FrameQuery will make available to the Customer, on request, all information reasonably necessary to demonstrate compliance with this DPA.

The Customer may conduct an audit, or appoint a third-party auditor (subject to confidentiality obligations), to verify FrameQuery's compliance with this DPA. Audits shall be conducted with reasonable prior notice, during business hours, and no more than once per year unless required by a supervisory authority or following a data breach.

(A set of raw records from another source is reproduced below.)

-- ==== Sys2Proof/Laws/Memory.lean ====
section
/-! SUPPORT. What the memory operations do, said once: reads after writes, the canonical form and the
range of addresses that every write keeps. -/

namespace Sys2Proof.Machine

/-! ### One byte -/

@[simp] theorem Memory.get_set_same (m : Memory) (a : Nat) (b : Byte) : Memory.get (Memory.set m a b) a = some b := by
  induction m with
  | nil => simp [Memory.set, Memory.get]
  | cons p m ih =>
    obtain ⟨k, x⟩ := p
    simp only [Memory.set]
    split_ifs with h1 h2
    · simp [Memory.get]
    · simp [Memory.get]
    · simp [Memory.get, h2, ih]

@[simp] theorem Memory.get_set_of_ne (m : Memory) {a c : Nat} (h : c ≠ a) (b : Byte) :
    Memory.get (Memory.set m a b) c = Memory.get m c := by
  induction m with
  | nil => simp [Memory.set, Memory.get, h.symm]
  | cons p m ih =>
    obtain ⟨k, x⟩ := p
    simp only [Memory.set]
    split_ifs with h1 h2
    · simp [Memory.get, h.symm]
    · subst h2; simp [Memory.get, h.symm]
    · simp [Memory.get, ih]

/-- What an address reads as after a byte is written. -/
theorem Memory.get_set (m : Memory) (a c : Nat) (b : Byte) :
    Memory.get (Memory.set m a b) c = if c = a then some b else Memory.get m c := by
  split
  · next h => subst h; exact Memory.get_set_same m c b
  · next h => exact Memory.get_set_of_ne m h b

/-- Writing a byte lists its own address and no other new one. -/
theorem Memory.mem_set {m : Memory} {a : Nat} {b : Byte} {p : Host.Cell} (h : p ∈ Memory.set m a b) :
    p = (a, b) ∨ p ∈ m := by
  induction m with
  | nil => simpa [Memory.set] using h
  | cons q m ih =>
    obtain ⟨k, x⟩ := q
    simp only [Memory.set] at h
    split_ifs at h with h1 h2
    · simpa using h
    · rcases List.mem_cons.1 h with h | h
      · exact .inl h
      · exact .inr (List.mem_cons_of_mem _ h)
    · rcases List.mem_cons.1 h with h | h
      · exact .inr (h ▸ List.mem_cons_self)
      · exact (ih h).imp id (List.mem_cons_of_mem _)

/-- Writing a byte keeps the canonical form. -/
theorem Memory.wf_set {m : Memory} (h : Memory.wf m) (a : Nat) (b : Byte) : Memory.wf (Memory.set m a b) := by
  induction m with
  | nil => simp [Memory.set]
  | cons q m ih =>
    obtain ⟨k, x⟩ := q
    obtain ⟨hk, hm⟩ := List.pairwise_cons.1 h
    simp only [Memory.set]
    split_ifs with h1 h2
    · refine List.pairwise_cons.2 ⟨fun p hp => ?_, h⟩
      rcases List.mem_cons.1 hp with hp | hp
      · exact hp ▸ h1
      · exact lt_trans h1 (hk p hp)
    · exact List.pairwise_cons.2 ⟨fun p hp => h2 ▸ hk p hp, hm⟩
    · refine List.pairwise_cons.2 ⟨fun p hp => ?_, ih hm⟩
      rcases Memory.mem_set hp with hp | hp
      · subst hp; show k < a; omega
      · exact hk p hp

/-- A canonical memory is what its bytes read as: equal reads mean equal memories. -/
theorem Memory.ext_get {m m' : Memory} (h : Memory.wf m) (h' : Memory.wf m')
    (e : ∀ a, Memory.get m a = Memory.get m' a) : m = m' := by
  have below : ∀ (n : Memory) (c : Nat), (∀ p ∈ n, c < p.1) → Memory.get n c = none := by
    intro n c hn
    induction n with
    | nil => rfl
    | cons p n ih =>
      have hp : c < p.1 := hn p List.mem_cons_self
      simp only [Memory.get, show p.1 ≠ c by omega, if_false]
      exact ih fun q hq => hn q (List.mem_cons_of_mem _ hq)
  induction m generalizing m' with
  | nil =>
    cases m' with
    | nil => rfl
    | cons p n => have := e p.1; simp [Memory.get] at this
  | cons p m ih =>
    cases m' with
    | nil => have := e p.1; simp [Memory.get] at this
    | cons q n =>
      obtain ⟨hp, hm⟩ := List.pairwise_cons.1 h
      obtain ⟨hq, hn⟩ := List.pairwise_cons.1 h'
      have hkey : p.1 = q.1 := by
        by_contra hne
        rcases Nat.lt_or_gt_of_ne hne with hlt | hlt
        · have := e p.1
          rw [below (q :: n) p.1 (List.forall_mem_cons.2 ⟨hlt, fun r hr => lt_trans hlt (hq r hr)⟩)] at this
          simp [Memory.get] at this
        · have := e q.1
          rw [below (p :: m) q.1 (List.forall_mem_cons.2 ⟨hlt, fun r hr => lt_trans hlt (hp r hr)⟩)] at this
          simp [Memory.get] at this
      have hval : p.2 = q.2 := by
        have := e p.1
        simpa [Memory.get, hkey] using this
      have htail : m = n := by
        refine ih hm hn fun a => ?_
        by_cases ha : a = p.1
        · subst ha
          rw [below m p.1 hp, below n p.1 fun r hr => hkey ▸ hq r hr]
        · have := e a
          simpa [Memory.get, hkey ▸ (Ne.symm ha), Ne.symm ha] using this
      rw [htail, Prod.ext hkey hval]

/-! ### Several bytes -/

/-- Bytes outside the addresses written keep their values. -/
theorem Memory.get_setAll_of_notMem {m : Memory} {as : List Nat} {bs : List Byte} {c : Nat} (h : c ∉ as) :
    Memory.get (Memory.setAll m as bs) c = Memory.get m c := by
  induction as generalizing m bs with
  | nil => simp [Memory.setAll]
  | cons a as ih =>
    cases bs with
    | nil => simp [Memory.setAll]
    | cons b bs =>
      rw [List.mem_cons, not_or] at h
      rw [Memory.setAll, ih h.2, Memory.get_set_of_ne _ h.1]

/-- Bytes written at distinct addresses read back. -/
theorem Memory.getAll_setAll {m : Memory} {as : List Nat} {bs : List Byte} (hd : as.Nodup)
    (hl : as.length = bs.length) : Memory.getAll (Memory.setAll m as bs) as = some bs := by
  have pass : ∀ (as cs : List Nat) (m m' : Memory), (∀ c ∈ cs, Memory.get m' c = Memory.get m c) →
      Memory.getAll m' cs = Memory.getAll m cs := by
    intro as cs m m' h
    induction cs with
    | nil => rfl
    | cons c cs ih =>
      simp only [Memory.getAll, h c List.mem_cons_self, ih fun d hd => h d (List.mem_cons_of_mem _ hd)]
  induction as generalizing m bs with
  | nil => cases bs with
    | nil => rfl
    | cons b bs => simp at hl
  | cons a as ih =>
    cases bs with
    | nil => simp at hl
    | cons b bs =>
      obtain ⟨ha, hd⟩ := List.nodup_cons.1 hd
      simp only [Memory.setAll, Memory.getAll, Memory.get_setAll_of_notMem ha, Memory.get_set_same,
        ih hd (by simpa using hl)]

theorem Memory.wf_setAll {m : Memory} (h : Memory.wf m) (as : List Nat) (bs : List Byte) :
    Memory.wf (Memory.setAll m as bs) := by
  induction as generalizing m bs with
  | nil => simpa [Memory.setAll] using h
  | cons a as ih =>
    cases bs with
    | nil => simpa [Memory.setAll] using h
    | cons b bs => exact ih (Memory.wf_set h a b) bs

/-- A byte listed after a write is at a written address or was listed before. -/
theorem Memory.mem_setAll {m : Memory} {as : List Nat} {bs : List Byte} {p : Host.Cell}
    (h : p ∈ Memory.setAll m as bs) : p.1 ∈ as ∨ p ∈ m := by
  induction as generalizing m bs with
  | nil => exact .inr (by simpa [Memory.setAll] using h)
  | cons a as ih =>
    cases bs with
    | nil => exact .inr (by simpa [Memory.setAll] using h)
    | cons b bs =>
      rcases ih h with h | h
      · exact .inl (List.mem_cons_of_mem _ h)
      · rcases Memory.mem_set h with h | h
        · exact .inl (by simp [h])
        · exact .inr h

/-! ### Addresses -/

theorem length_addresses {w : WordSize} (a : Word w) (n : Nat) : (addresses a n).length = n := by
  simp [addresses]

theorem mem_addresses {w : WordSize} {a : Word w} {n c : Nat} :
    c ∈ addresses a n ↔ ∃ k, k < n ∧ (a.toNat + k) % 2 ^ w.bits = c := by
  simp [addresses]

/-- The addresses of one access are distinct. -/
theorem nodup_addresses {w : WordSize} (a : Word w) {n : Nat} (hn : n ≤ 2 ^ w.bits) : (addresses a n).Nodup := by
  refine List.Nodup.map_on (fun i hi j hj h => ?_) List.nodup_range
  have ha := a.isLt
  have hi : i < n := List.mem_range.1 hi
  have hj : j < n := List.mem_range.1 hj
  have key : ∀ k < n, (a.toNat + k) % 2 ^ w.bits = a.toNat + k ∨
      (a.toNat + k) % 2 ^ w.bits + 2 ^ w.bits = a.toNat + k := by
    intro k hk
    rcases Nat.lt_or_ge (a.toNat + k) (2 ^ w.bits) with h | h
    · exact .inl (Nat.mod_eq_of_lt h)
    · right
      rw [Nat.mod_eq_sub_mod h, Nat.mod_eq_of_lt (by omega)]
      omega
  rcases key i hi with h1 | h1 <;> rcases key j hj with h2 | h2 <;> omega

theorem WordSize.bytes_le (w : WordSize) : w.bytes ≤ 8 := by cases w <;> decide

theorem WordSize.eight_le (w : WordSize) : 8 ≤ 2 ^ w.bits := by
  have : (3 : Nat) ≤ w.bits := by cases w <;> decide
  calc 8 = 2 ^ 3 := rfl
    _ ≤ 2 ^ w.bits := Nat.pow_le_pow_right (by decide) this

/-! ### Words -/

theorem length_bytesOf (o : ByteOrder) (n : Nat) (v : BitVec (8 * n)) : (bytesOf o n v).length = n := by
  cases o <;> simp [bytesOf]

/-- When an access does not stop, it is aligned and every byte it touches is mapped. -/
theorem accessFault_eq_none {c : Config} {k : AccessKind} {a : Word c.width} {n : Nat} :
    accessFault c k a n = none ↔ a.toNat % n = 0 ∧ ∀ x ∈ addresses a n, isMapped c x = true := by
  unfold accessFault
  split_ifs with h1 h2 <;> simp_all

/-- What a write to memory can do: nothing but set the bytes of an access that does not stop. -/
theorem memWrite_ok {c : Config} {m m' : Memory} {a : Word c.width} {n : Nat} {v : BitVec (8 * n)}
    (h : memWrite c m a n v = .ok m') :
    accessFault c .store a n = none ∧ m' = Memory.setAll m (addresses a n) (bytesOf c.byteOrder n v) := by
  unfold memWrite at h
  split at h
  · cases h
  · next hf => exact ⟨hf, (Except.ok.inj h).symm⟩

/-- What a read of memory can answer: the bytes of an access that does not stop, assembled. -/
theorem memRead_ok {c : Config} {m : Memory} {k : AccessKind} {a : Word c.width} {n : Nat} {v : BitVec (8 * n)}
    (h : memRead c m k a n = .ok v) :
    accessFault c k a n = none ∧ ∃ bs, Memory.getAll m (addresses a n) = some bs ∧
      v = BitVec.ofNat (8 * n) (assemble c.byteOrder bs) := by
  unfold memRead at h
  split at h
  · cases h
  · next hf =>
    split at h
    · next bs hb => exact ⟨hf, bs, hb, (Except.ok.inj h).symm⟩
    · cases h

/-! ### A value and its bytes -/

/-- The number made of the low `n` bytes of `v`. -/
theorem ofBytesLE_byteOf {w : Nat} (v : BitVec w) (n : Nat) :
    ofBytesLE ((List.range n).map fun k => byteOf v k) = v.toNat % 2 ^ (8 * n) := by
  have key : ∀ n k, ofBytesLE ((List.range' k n).map fun k => byteOf v k) =
      v.toNat / 2 ^ (8 * k) % 2 ^ (8 * n) := by
    intro n
    induction n with
    | zero => intro k; simp [ofBytesLE, Nat.mod_one]
    | succ n ih =>
      intro k
      simp only [List.range'_succ, List.map_cons, ofBytesLE, ih]
      simp only [byteOf, BitVec.extractLsb'_toNat, Nat.shiftRight_eq_div_pow]
      rw [show 8 * (n + 1) = 8 + 8 * n by ring, pow_add, Nat.mod_mul, show 8 * (k + 1) = 8 * k + 8 by ring,
        pow_add, Nat.div_div_eq_div_mul]
      norm_num
  simpa [List.range_eq_range'] using key n 0

/-- Assembling the bytes of a value, in either byte order, gives the value back. -/
theorem assemble_bytesOf (o : ByteOrder) {n : Nat} (v : BitVec (8 * n)) :
    BitVec.ofNat (8 * n) (assemble o (bytesOf o n v)) = v := by
  have h : assemble o (bytesOf o n v) = v.toNat % 2 ^ (8 * n) := by
    cases o
    · exact ofBytesLE_byteOf v n
    · rw [← ofBytesLE_byteOf v n]
      simp only [assemble, bytesOf]
      congr 1
      refine List.ext_getElem (by simp) fun i h1 h2 => ?_
      simp only [List.length_map, List.length_range] at h2
      simp only [List.getElem_reverse, List.getElem_map, List.getElem_range, List.length_map, List.length_range]
      congr 1
      omega
  exact BitVec.eq_of_toNat_eq (by simp [h])

/-! ### What an access answers -/

theorem accessFault_of_misaligned {c : Config} {k : AccessKind} {a : Word c.width} {n : Nat} (h : a.toNat % n ≠ 0) :
    accessFault c k a n = some (.misaligned k a.toNat) := by
  simp [accessFault, h]

theorem accessFault_of_unmapped {c : Config} {k : AccessKind} {a : Word c.width} {n : Nat} (h : a.toNat % n = 0)
    {j : Nat} (hj : j < n) (hm : isMapped c ((a.toNat + j) % 2 ^ c.width.bits) = false) :
    accessFault c k a n = some (.unmapped k a.toNat) := by
  have : (addresses a n).all (isMapped c) = false :=
    List.all_eq_false.2 ⟨_, mem_addresses.2 ⟨j, hj, rfl⟩, by simp [hm]⟩
  simp [accessFault, h, this]

theorem Memory.getAll_eq_none {m : Memory} {as : List Nat} {a : Nat} (h : a ∈ as) (h0 : Memory.get m a = none) :
    Memory.getAll m as = none := by
  induction as with
  | nil => cases h
  | cons b bs ih =>
    rcases List.mem_cons.1 h with rfl | h
    · simp [Memory.getAll, h0]
    · simp [Memory.getAll, ih h]

/-- A read of bytes that are there, aligned and mapped, gives their value. -/
theorem memRead_eq {c : Config} {m : Memory} {k : AccessKind} {a : Word c.width} {n : Nat} {v : BitVec (8 * n)}
    (h : accessFault c k a n = none) (hb : Memory.getAll m (addresses a n) = some (bytesOf c.byteOrder n v)) :
    memRead c m k a n = .ok v := by
  simp [memRead, h, hb, assemble_bytesOf]

/-- A write that does not stop sets the bytes. -/
theorem memWrite_eq {c : Config} (m : Memory) {a : Word c.width} {n : Nat} (v : BitVec (8 * n))
    (h : accessFault c .store a n = none) :
    memWrite c m a n v = .ok (Memory.setAll m (addresses a n) (bytesOf c.byteOrder n v)) := by
  simp [memWrite, h]

/-- A write to memory keeps the canonical form. -/
theorem memWrite_wf {c : Config} {m m' : Memory} {a : Word c.width} {n : Nat} {v : BitVec (8 * n)}
    (h : memWrite c m a n v = .ok m') (hm : Memory.wf m) : Memory.wf m' := by
  obtain ⟨-, rfl⟩ := memWrite_ok h
  exact Memory.wf_setAll hm _ _

/-- A write to memory lists existing bytes only. -/
theorem memWrite_within {c : Config} {m m' : Memory} {a : Word c.width} {n : Nat} {v : BitVec (8 * n)}
    (h : memWrite c m a n v = .ok m') (hm : Memory.within c m) : Memory.within c m' := by
  obtain ⟨hf, rfl⟩ := memWrite_ok h
  intro p hp
  rcases Memory.mem_setAll hp with hp | hp
  · refine ⟨?_, (accessFault_eq_none.1 hf).2 _ hp⟩
    obtain ⟨k, -, hk⟩ := mem_addresses.1 hp
    exact hk ▸ Nat.mod_lt _ (Nat.two_pow_pos _)
  · exact hm p hp

/-- Placing an instruction word keeps the canonical form. -/
theorem State.placeInsn_wf (s : State) (iw : BitVec 16) (h : Memory.wf s.mem) : Memory.wf (s.placeInsn iw).mem :=
  Memory.wf_setAll h _ _

/-- The memory of `State.reset` is in canonical form. -/
theorem State.reset_mem_wf : Memory.wf State.reset.mem := List.Pairwise.nil

end Sys2Proof.Machine
end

FrameQuery may satisfy audit requests by providing relevant certifications, audit reports, or compliance documentation from its Sub-processors (e.g., Google Cloud SOC 2 Type II reports).

12. Liability

Each party's liability under this DPA is subject to the limitations of liability set out in the Agreement.

13. General

This DPA is governed by the same governing law as the Agreement (United Kingdom), unless otherwise required by Applicable Data Protection Law.

In the event of a conflict between this DPA and the Agreement, this DPA prevails with respect to the processing of Personal Data.

If any provision of this DPA is found to be invalid or unenforceable, the remaining provisions remain in full force and effect.

Annex 1: Standard Contractual Clauses

Where required under Applicable Data Protection Law, the parties agree to the EU Commission's Standard Contractual Clauses for the transfer of Personal Data to processors established in third countries (Commission Implementing Decision (EU) 2021/914), which are incorporated by reference.

  • Module Two (Controller to Processor) applies
  • Clause 7: The optional docking clause is included
  • Clause 9(a): General written authorisation (Option 2) — see Section 6.2
  • Clause 11: The optional language is not included
  • Clause 13: The competent supervisory authority is the Information Commissioner's Office (ICO) of the United Kingdom
  • Clause 17: The SCCs are governed by the law of the United Kingdom
  • Clause 18(b): Disputes shall be resolved before the courts of the United Kingdom

For UK transfers, the UK International Data Transfer Addendum (issued by the ICO under Section 119A of the UK Data Protection Act 2018) is incorporated by reference.

For Swiss transfers, the SCCs apply with the modifications required by the FADP.